# [W]WoC and WoC bits [H] 40k Odds and ends



## Angelus Censura (Oct 11, 2010)

I've decided to forge on with fantasy, and leave 40k in the grim dark past for the time being. So heres the scoop: I'm looking for a bunch of fantasy bits for some conversions, as well as Chaos Warriors, Marauders, Chariots, etc. I'd like to find some unbuilt, or at least unpainted minis, though I have to turn around and trade mine painted haha. 

*Heres what I have: *
*(Orange text will indicate its been traded already)*
- Paperback Liber Chaotica
- Nurgly Chaos Land Raider (PM for Picture)
- Sniper Scouts X4 and Scout with Missile Launcher, primed black
- Converted Blood Angels Commander Dante (PM for Picture)
- Lots of Blood Angel and Chaos bits, as well as SM heavy weapon bits (Plasma Cannons, Missile Launchers, Heavy Bolters)

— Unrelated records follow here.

theorem decodeModRm_reg (a32 : Bool) (reg : BitVec 3) (rm : BitVec 3) (bs : List Byte) :
    decodeModRm a32 (fieldByte 3 reg rm :: bs) = .ok (reg, .reg (.ofNum rm), bs) := by
  unfold decodeModRm
  simp only [fieldByte_mid, fieldByte_lo]
  rw [if_pos (by rw [fieldByte_hi])]

theorem decodeModRm_mem {md : BitVec 2} (hm : md ≠ 3) (a32 : Bool) (reg : BitVec 3) (rm : BitVec 3) (bs : List Byte) :
    decodeModRm a32 (fieldByte md reg rm :: bs)
      = if a32 then (decodeAddr32 md rm bs).map fun x => (reg, .mem (.a32 x.1), x.2)
        else (decodeAddr16 md rm bs).map fun x => (reg, .mem (.a16 x.1), x.2) := by
  unfold decodeModRm
  simp only [fieldByte_mid, fieldByte_lo]
  rw [if_neg (by rw [fieldByte_hi]; exact hm), fieldByte_hi]

/-- The mod r/m byte with what follows it decodes to the operand it was encoded from (R143). -/
theorem decodeModRm_encode {a32 : Bool} {rm : RmArg} (h : rm.encodable a32 = true) (reg : BitVec 3) (r : List Byte) :
    decodeModRm a32 (encodeModRm reg rm ++ r) = .ok (reg, rm, r) := by
  cases rm with
  | reg q =>
    change decodeModRm a32 (fieldByte 3 reg q.num :: r) = _
    rw [decodeModRm_reg, GReg.ofNum_num]
  | mem m =>
    cases m with
    | a16 a =>
      simp only [RmArg.encodable, Bool.and_eq_true, Bool.not_eq_true'] at h
      obtain ⟨rfl, ha⟩ := h
      have hm : a.encode.1 ≠ 3 := by
        cases a with
        | abs => simp [Addr16.encode]
        | ind b d => cases d <;> simp [Addr16.encode]
      change decodeModRm false (fieldByte a.encode.1 reg a.encode.2.1 :: (a.encode.2.2 ++ r)) = _
      rw [decodeModRm_mem hm, decodeAddr16_encode ha]; rfl
    | a32 a =>
      simp only [RmArg.encodable, Bool.and_eq_true] at h
      obtain ⟨rfl, ha⟩ := h
      have hm : a.encode.1 ≠ 3 := by
        cases a with
        | ind b d => exact Disp32.encode_md_ne d
        | sib _ _ _ d => exact Disp32.encode_md_ne d
        | _ => simp [Addr32.encode]
      change decodeModRm true (fieldByte a.encode.1 reg a.encode.2.1 :: (a.encode.2.2 ++ r)) = _
      rw [decodeModRm_mem hm, decodeAddr32_encode ha]; rfl

/-- What follows the opcode decodes to the instruction it was encoded from (R147). -/
theorem decodeOp_encode (d32 : Bool) (i : Instr) (h : i.encodable d32 = true) (r : List Byte) :
    decodeOp i.op i.pre (addrSize32 d32 i.pre) (i.encodeTail ++ r) = .ok (i, r) := by
  cases i with
  | smint | rsm => rfl
  | _ =>
    rename_i p reg rm
    have hd : decodeModRm (addrSize32 d32 p) (encodeModRm reg rm ++ r) = .ok (reg, rm, r) := decodeModRm_encode h reg r
    simp only [decodeOp, Instr.op, Instr.pre, Instr.encodeTail, hd]; rfl

/-! ### What was decoded from a byte string -/

theorem map_ok {α β ε : Type} {f : α → β} {x : Except ε α} {b : β} (h : x.map f = .ok b) : ∃ a, x = .ok a ∧ f a = b := by
  cases x with
  | error e => cases h
  | ok a => exact ⟨a, rfl, by simpa [Except.map] using h⟩

theorem decodeDisp32_ok {md : BitVec 2} {bs r : List Byte} {d : Disp32} (hm : md ≠ 3)
    (h : decodeDisp32 md bs = .ok (d, r)) : d.encode.1 = md ∧ bs = d.encode.2 ++ r := by
  unfold decodeDisp32 at h
  split at h
  · simp only [Except.ok.injEq, Prod.mk.injEq] at h
    obtain ⟨rfl, rfl⟩ := h
    exact ⟨(by assumption : md = 0).symm, rfl⟩
  · split at h
    · obtain ⟨⟨b, q⟩, hb, he⟩ := map_ok h
      cases he
      exact ⟨(by assumption : md = 1).symm, takeByte_ok hb⟩
    · obtain ⟨⟨b, q⟩, hb, he⟩ := map_ok h
      cases he
      refine ⟨?_, takeDword_ok hb⟩
      show (2 : BitVec 2) = md
      revert md; decide

theorem decodeAddr16_ok {md : BitVec 2} {rm : BitVec 3} {bs r : List Byte} {a : Addr16} (hm : md ≠ 3)
    (h : decodeAddr16 md rm bs = .ok (a, r)) :
    a.encodable = true ∧ a.encode = (md, rm, a.encode.2.2) ∧ bs = a.encode.2.2 ++ r := by
  unfold decodeAddr16 at h
  split at h
  · subst md
    split at h
    · subst rm
      obtain ⟨⟨b, q⟩, hb, he⟩ := map_ok h
      cases he
      exact ⟨rfl, rfl, takeWord_ok hb⟩
    · rename_i hr
      simp only [Except.ok.injEq, Prod.mk.injEq] at h
      obtain ⟨rfl, rfl⟩ := h
      refine ⟨?_, ?_, rfl⟩
      · revert hr; revert rm; decide
      · simp [Addr16.encode, Base16.num_ofNum]
  · split at h
    · subst md
      obtain ⟨⟨b, q⟩, hb, he⟩ := map_ok h
      cases he
      refine ⟨?_, ?_, takeByte_ok hb⟩
      · cases Base16.ofNum rm <;> rfl
      · simp [Addr16.encode, Base16.num_ofNum]
    · have hm2 : md = 2 := by revert md; decide
      subst hm2
      obtain ⟨⟨b, q⟩, hb, he⟩ := map_ok h
      cases he
      refine ⟨?_, ?_, takeWord_ok hb⟩
      · cases Base16.ofNum rm <;> rfl
      · simp [Addr16.encode, Base16.num_ofNum]

theorem decodeAddr32_ok {md : BitVec 2} {rm : BitVec 3} {bs r : List Byte} {a : Addr32} (hm : md ≠ 3)
    (h : decodeAddr32 md rm bs = .ok (a, r)) :
    a.encodable = true ∧ a.encode = (md, rm, a.encode.2.2) ∧ bs = a.encode.2.2 ++ r := by
  unfold decodeAddr32 at h
  split at h
  · subst rm
    cases bs with
    | nil => cases h
    | cons b bs =>
      simp only [decodeSib] at h
      split at h
      · rename_i hc
        obtain ⟨⟨x, q⟩, hb, he⟩ := map_ok h
        cases he
        refine ⟨rfl, ?_, ?_⟩
        · simp [Addr32.encode, hc.2]
        · simp only [Addr32.encode, GReg.num_ofNum, List.cons_append]
          rw [← takeDword_ok hb, ← hc.1, fieldByte_eta]
      · rename_i hc
        obtain ⟨⟨x, q⟩, hb, he⟩ := map_ok h
        cases he
        obtain ⟨h1, h2⟩ := decodeDisp32_ok hm hb
        refine ⟨?_, ?_, ?_⟩
        · cases x with
          | none =>
            have : b.extractLsb' 0 3 ≠ 5 := fun e => hc ⟨e, h1.symm⟩
            have hall : ∀ n : BitVec 3, n ≠ 5 → GReg.ofNum n ≠ .ebp := by decide
            have := hall _ this
            cases hq : GReg.ofNum (b.extractLsb' 0 3) <;> simp_all [Addr32.encodable]
          | _ => cases GReg.ofNum (b.extractLsb' 0 3) <;> rfl
        · simp [Addr32.encode, h1]
        · simp only [Addr32.encode, GReg.num_ofNum, List.cons_append]
          rw [← h2, fieldByte_eta]
  · rename_i h4
    split at h
    · rename_i hc
      obtain ⟨⟨x, q⟩, hb, he⟩ := map_ok h
      cases he
      exact ⟨rfl, by simp [Addr32.encode, hc.1, hc.2], takeDword_ok hb⟩
    · rename_i hc
      obtain ⟨⟨x, q⟩, hb, he⟩ := map_ok h
      cases he
      obtain ⟨h1, h2⟩ := decodeDisp32_ok hm hb
      refine ⟨?_, ?_, h2⟩
      · cases x with
        | none =>
          have : rm ≠ 5 := fun e => hc ⟨e, h1.symm⟩
          have hall : ∀ n : BitVec 3, n ≠ 5 → n ≠ 4 → GReg.ofNum n ≠ .ebp ∧ GReg.ofNum n ≠ .esp := by decide
          have := hall rm this h4
          cases hq : GReg.ofNum rm <;> simp_all [Addr32.encodable]
        | _ =>
          have hall : ∀ n : BitVec 3, n ≠ 4 → GReg.ofNum n ≠ .esp := by decide
          have := hall rm h4
          cases hq : GReg.ofNum rm <;> simp_all [Addr32.encodable]
      · simp [Addr32.encode, h1, GReg.num_ofNum]

/-- What a mod r/m operand was decoded from is its encoding (R143). -/
theorem decodeModRm_ok {a32 : Bool} {bs r : List Byte} {reg : BitVec 3} {rm : RmArg}
    (h : decodeModRm a32 bs = .ok (reg, rm, r)) : rm.encodable a32 = true ∧ bs = encodeModRm reg rm ++ r := by
  cases bs with
  | nil => cases h
  | cons b bs =>
    simp only [decodeModRm] at h
    split at h
    · rename_i h3
      simp only [Except.ok.injEq, Prod.mk.injEq] at h
      obtain ⟨rfl, rfl, rfl⟩ := h
      refine ⟨rfl, ?_⟩
      simp only [encodeModRm, RmArg.encode, GReg.num_ofNum, List.cons_append, List.nil_append]
      rw [← h3, fieldByte_eta]
    · rename_i h3
      split at h
      · obtain ⟨⟨x, q⟩, hb, he⟩ := map_ok h
        cases he
        obtain ⟨h1, h2, h4⟩ := decodeAddr32_ok h3 hb
        refine ⟨by rename_i ha; simp [RmArg.encodable, h1, ha], ?_⟩
        simp only [encodeModRm, RmArg.encode, List.cons_append]
        rw [← h4, h2, fieldByte_eta]
      · obtain ⟨⟨x, q⟩, hb, he⟩ := map_ok h
        cases he
        obtain ⟨h1, h2, h4⟩ := decodeAddr16_ok h3 hb
        refine ⟨by rename_i ha; simp [RmArg.encodable, h1, ha], ?_⟩
        simp only [encodeModRm, RmArg.encode, List.cons_append]
        rw [← h4, h2, fieldByte_eta]

/-- What an instruction was decoded from, after its opcode, is its encoding (R147). -/
theorem decodeOp_ok {op : SmmOp} {pre : List Pfx} {d32 : Bool} {bs r : List Byte} {i : Instr}
    (h : decodeOp op pre (addrSize32 d32 pre) bs = .ok (i, r)) :
    i.pre = pre ∧ i.op = op ∧ i.encodable d32 = true ∧ bs = i.encodeTail ++ r := by
  cases op with
  | smint | rsm => cases h; exact ⟨rfl, rfl, rfl, rfl⟩
  | _ =>
    obtain ⟨⟨reg, rm, q⟩, hb, he⟩ := map_ok h
    cases he
    obtain ⟨h1, h2⟩ := decodeModRm_ok hb
    exact ⟨rfl, rfl, h1, h2⟩

end Sys2Proof
end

*Heres what I'm looking for:*
- Chaos Warriors
- Chaos Knights
- Khorne Lord on Juggernaut (Fantasy)
- Chaos Marauders
- Empire Battle Wizards (these need to be unassembled for a conversion  )

*Bits:*
- Wheels from chariots (not elf chariots though, I need them too look at least semi-chaos, and I will end up needing 12 in all - if anyone knows where I can purchase these, that would be awesome!)
- WoC weapons such as halbreds from Chaos Knights, great weapons for Marauders, etc.
- Spikey bits from Chaos tank sprues
- Skeleton bits, need skulls, bones, torsos, any extra skeletal bits that a Vampire Count player may have lying around collecting dust 
- Individual Chaos Warriors that are just lying around, can be built and painted, as long as I can strip them for a nurgly conversion :grin: 

Lots of stuff, I'm going to be doing tons of conversions, including scratch built Hellcannons (which is why I need bones and chariot wheels haha) - if anyone has some of this lying around and can hook me up with a good deal (as I'm quite poor at the moment), I will be sure to throw up tutorials and a project log so you can see your unused bits going to good use (though I will do this no matter what, but I need a selling point  )

Thanks for looking!
Cheers


----------